What the task requires >> All lines before the one containing "s.events := rfl", plus that line itself, are to be printed exactly as they appear below.

====

/-! ### `fetched` -/

@[simp] theorem State.fetched_v : (s.fetched).v = s.v := rfl
@[simp] theorem State.fetched_vWritten : (s.fetched).vWritten = s.vWritten := rfl
@[simp] theorem State.fetched_index : (s.fetched).index = s.index := rfl
@[simp] theorem State.fetched_indexWritten : (s.fetched).indexWritten = s.indexWritten := rfl
@[simp] theorem State.fetched_pc : (s.fetched).pc = s.pc + 2 := rfl
@[simp] theorem State.fetched_stack : (s.fetched).stack = s.stack := rfl
@[simp] theorem State.fetched_dt : (s.fetched).dt = s.dt := rfl
@[simp] theorem State.fetched_st : (s.fetched).st = s.st := rfl
@[simp] theorem State.fetched_div : (s.fetched).div = s.div := rfl
@[simp] theorem State.fetched_execState : (s.fetched).execState = s.execState := rfl
@[simp] theorem State.fetched_keys : (s.fetched).keys = s.keys := rfl
@[simp] theorem State.fetched_disp : (s.fetched).disp = s.disp := rfl
@[simp] theorem State.fetched_dirty : (s.fetched).dirty = s.dirty := rfl
@[simp] theorem State.fetched_audio : (s.fetched).audio = s.audio := rfl
@[simp] theorem State.fetched_mem : (s.fetched).mem = s.mem := rfl
@[simp] theorem State.fetched_cfg : (s.fetched).cfg = s.cfg := rfl
@[simp] theorem State.fetched_ir : (s.fetched).ir = some (s.readWord s.pc.toNat) := rfl
@[simp] theorem State.fetched_events : (s.fetched).events = s.events := rfl
@[simp] theorem State.fetched_randomInputs : (s.fetched).randomInputs = s.randomInputs := rfl
@[simp] theorem State.fetched_draws : (s.fetched).draws = s.draws := rfl

/-! ### `construct` -/

@[simp] theorem State.construct_v (cfg : Config) : (State.construct cfg).v = Vector.replicate 16 0 := rfl
@[simp] theorem State.construct_vWritten (cfg : Config) : (State.construct cfg).vWritten = Vector.replicate 16 false := rfl
@[simp] theorem State.construct_index (cfg : Config) : (State.construct cfg).index = 0 := rfl
@[simp] theorem State.construct_indexWritten (cfg : Config) : (State.construct cfg).indexWritten = false := rfl
@[simp] theorem State.construct_pc (cfg : Config) : (State.construct cfg).pc = 0x200 := rfl
@[simp] theorem State.construct_stack (cfg : Config) : (State.construct cfg).stack = [] := rfl
@[simp] theorem State.construct_dt (cfg : Config) : (State.construct cfg).dt = 0 := rfl
@[simp] theorem State.construct_st (cfg : Config) : (State.construct cfg).st = 0 := rfl
@[simp] theorem State.construct_div (cfg : Config) : (State.construct cfg).div = cfg.timerDivider := rfl
@[simp] theorem State.construct_execState (cfg : Config) : (State.construct cfg).execState = .running := rfl
@[simp] theorem State.construct_keys (cfg : Config) : (State.construct cfg).keys = Vector.replicate 16 false := rfl
@[simp] theorem State.construct_disp (cfg : Config) : (State.construct cfg).disp = Display.blank := rfl
@[simp] theorem State.construct_dirty (cfg : Config) : (State.construct cfg).dirty = false := rfl
@[simp] theorem State.construct_audio (cfg : Config) : (State.construct cfg).audio = false := rfl
@[simp] theorem State.construct_mem (cfg : Config) : (State.construct cfg).mem = [] := rfl
@[simp] theorem State.construct_cfg (cfg : Config) : (State.construct cfg).cfg = cfg := rfl
@[simp] theorem State.construct_ir (cfg : Config) : (State.construct cfg).ir = none := rfl
@[simp] theorem State.construct_events (cfg : Config) : (State.construct cfg).events = [] := rfl
@[simp] theorem State.construct_randomInputs (cfg : Config) : (State.construct cfg).randomInputs = [] := rfl
@[simp] theorem State.construct_draws (cfg : Config) : (State.construct cfg).draws = 0 := rfl

end Sys2Proof.Machine
end

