-- ==== Sys2Proof/Laws/Operands.lean ====
section
/-! SUPPORT. What the shared operand and result operations can do, each said once: skips, flagged results, the addend of FX1E, the key latches,
the draws, and the register load of FX65. -/

namespace Sys2Proof.Machine

/-- A skip moves `pc` by 2 or not at all, and changes nothing else (41_control_flow.md R123). -/
theorem State.skipIf_eq (s : State) (b : Bool) : s.skipIf b = { s with pc := if b then s.pc + 2 else s.pc } := by
  cases b <;> rfl

@[simp] theorem State.skipIf_pc (s : State) (b : Bool) : (s.skipIf b).pc = if b then s.pc + 2 else s.pc := by
  rw [State.skipIf_eq]

/-- The result, then the flag: VF holds the flag whatever the destination (42_load_and_alu.md R153). -/
theorem State.getV_writeAlu (s : State) (x q : RegIdx) (r : AluResult) :
    (s.writeAlu x r).getV q = if q = VF then r.flag else if q = x then r.value else s.getV q := by
  simp only [State.writeAlu, State.getV_setV]

@[simp] theorem flagByte_eq (b : Bool) : flagByte b = if b then 1 else 0 := rfl

/-- The immediate addend of FX1E is `X·0x100 + 0x1E` (43_index_and_memory.md R172). -/
theorem toNat_addIndexImmediate (x : RegIdx) : (zextAddr (addIndexImmediate x)).toNat = x.val * 0x100 + 0x1E := by
  revert x; decide

/-- What FX1E adds, in each of its two readings (43_index_and_memory.md R172). -/
theorem State.withIndexAddend_cases (s : State) (x : RegIdx) (go : Word → State) :
    (s.cfg.addIndexOperand = .imm12 ∧ s.withIndexAddend x go = go (zextAddr (addIndexImmediate x))) ∨
    (s.cfg.addIndexOperand = .vx ∧ s.withIndexAddend x go = s.withV x fun b => go (zextByte b)) := by
  unfold State.withIndexAddend
  split
  · rename_i h; exact .inl ⟨h, rfl⟩
  · rename_i h; exact .inr ⟨h, rfl⟩

/-- The latch of a key below 16 (10_state.md R31). -/
theorem State.keyDown_fin (s : State) (k : Fin 16) : s.keyDown k.val = s.keys[k] := by
  simp [State.keyDown, List.getD_eq_getElem?_getD]

theorem State.lowestPressed_eq_none (s : State) : s.lowestPressed = none ↔ ∀ k : Fin 16, s.keys[k] = false := by
  simp [State.lowestPressed, List.find?_eq_none]

theorem State.keys_of_lowestPressed {s : State} {k : Fin 16} (h : s.lowestPressed = some k) : s.keys[k] = true := by
  have h2 := List.find?_some h
  exact h2

/-- A draw consumes the next lined-up byte, or counts one more free value, and changes nothing else (60_exceptions.md R234). -/
theorem State.afterDraw8_eq (s : State) :
    s.afterDraw8 = { s with randomInputs := s.afterDraw8.randomInputs, draws := s.afterDraw8.draws } := by
  unfold State.afterDraw8
  split <;> rfl

/-- Each listed register is loaded from its own offset, every other keeps its value (43_index_and_memory.md R178). -/
theorem State.getV_loadRegs (i : Word) (rs : List RegIdx) (s : State) (q : RegIdx) :
    (s.loadRegs i rs).getV q = if q ∈ rs then s.readByte (dataAddr i q.val) else s.getV q := by
  induction rs generalizing s with
  | nil => simp [State.loadRegs]
  | cons r rest ih =>
    have hm : ∀ b a, (s.setV r b).readByte a = s.readByte a := fun _ _ => rfl
    rw [State.loadRegs, ih]
    by_cases h : q ∈ rest
    · simp [h, hm]
    · by_cases h2 : q = r
      · subst h2; simp [h]
      · simp [h, h2, State.getV_setV]

/-- Loading registers changes the register file and its marks, and nothing else. -/
theorem State.loadRegs_eq (i : Word) (rs : List RegIdx) (s : State) :
    s.loadRegs i rs = { s with v := (s.loadRegs i rs).v, vWritten := (s.loadRegs i rs).vWritten } := by
  induction rs generalizing s with
  | nil => rfl
  | cons r rest ih => rw [State.loadRegs, ih]; rfl

/-- `V[0]` to `V[x]` are `x + 1` registers, each at its own place in the list. -/
theorem length_regsUpTo (x : RegIdx) : (regsUpTo x).length = x.val + 1 := by
  revert x; decide

theorem regsUpTo_get (x r : RegIdx) : r ≤ x → (regsUpTo x)[r.val]? = some r := by
  revert x r; decide

/-- `canRead` of a register's name is `canReadV` of the register (10_state.md R38). -/
theorem State.canRead_castSucc (s : State) (r : RegIdx) : s.canRead r.castSucc = s.canReadV r := by
  simp [State.canRead]

theorem State.canRead_sixteen (s : State) : s.canRead 16 = s.canReadIndex := by
  simp [State.canRead]

end Sys2Proof.Machine
end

====

Written reply >>
/-! ### `fetched` -/

@[simp] theorem State.fetched_v : (s.fetched).v = s.v := rfl
@[simp] theorem State.fetched_vWritten : (s.fetched).vWritten = s.vWritten := rfl
@[simp] theorem State.fetched_index : (s.fetched).index = s.index := rfl
@[simp] theorem State.fetched_indexWritten : (s.fetched).indexWritten = s.indexWritten := rfl
@[simp] theorem State.fetched_pc : (s.fetched).pc = s.pc + 2 := rfl
@[simp] theorem State.fetched_stack : (s.fetched).stack = s.stack := rfl
@[simp] theorem State.fetched_dt : (s.fetched).dt = s.dt := rfl
@[simp] theorem State.fetched_st : (s.fetched).st = s.st := rfl
@[simp] theorem State.fetched_div : (s.fetched).div = s.div := rfl
@[simp] theorem State.fetched_execState : (s.fetched).execState = s.execState := rfl
@[simp] theorem State.fetched_keys : (s.fetched).keys = s.keys := rfl
@[simp] theorem State.fetched_disp : (s.fetched).disp = s.disp := rfl
@[simp] theorem State.fetched_dirty : (s.fetched).dirty = s.dirty := rfl
@[simp] theorem State.fetched_audio : (s.fetched).audio = s.audio := rfl
@[simp] theorem State.fetched_mem : (s.fetched).mem = s.mem := rfl
@[simp] theorem State.fetched_cfg : (s.fetched).cfg = s.cfg := rfl
@[simp] theorem State.fetched_ir : (s.fetched).ir = some (s.readWord s.pc.toNat) := rfl
@[simp] theorem State.fetched_events : (s.fetched).events = s.events := rfl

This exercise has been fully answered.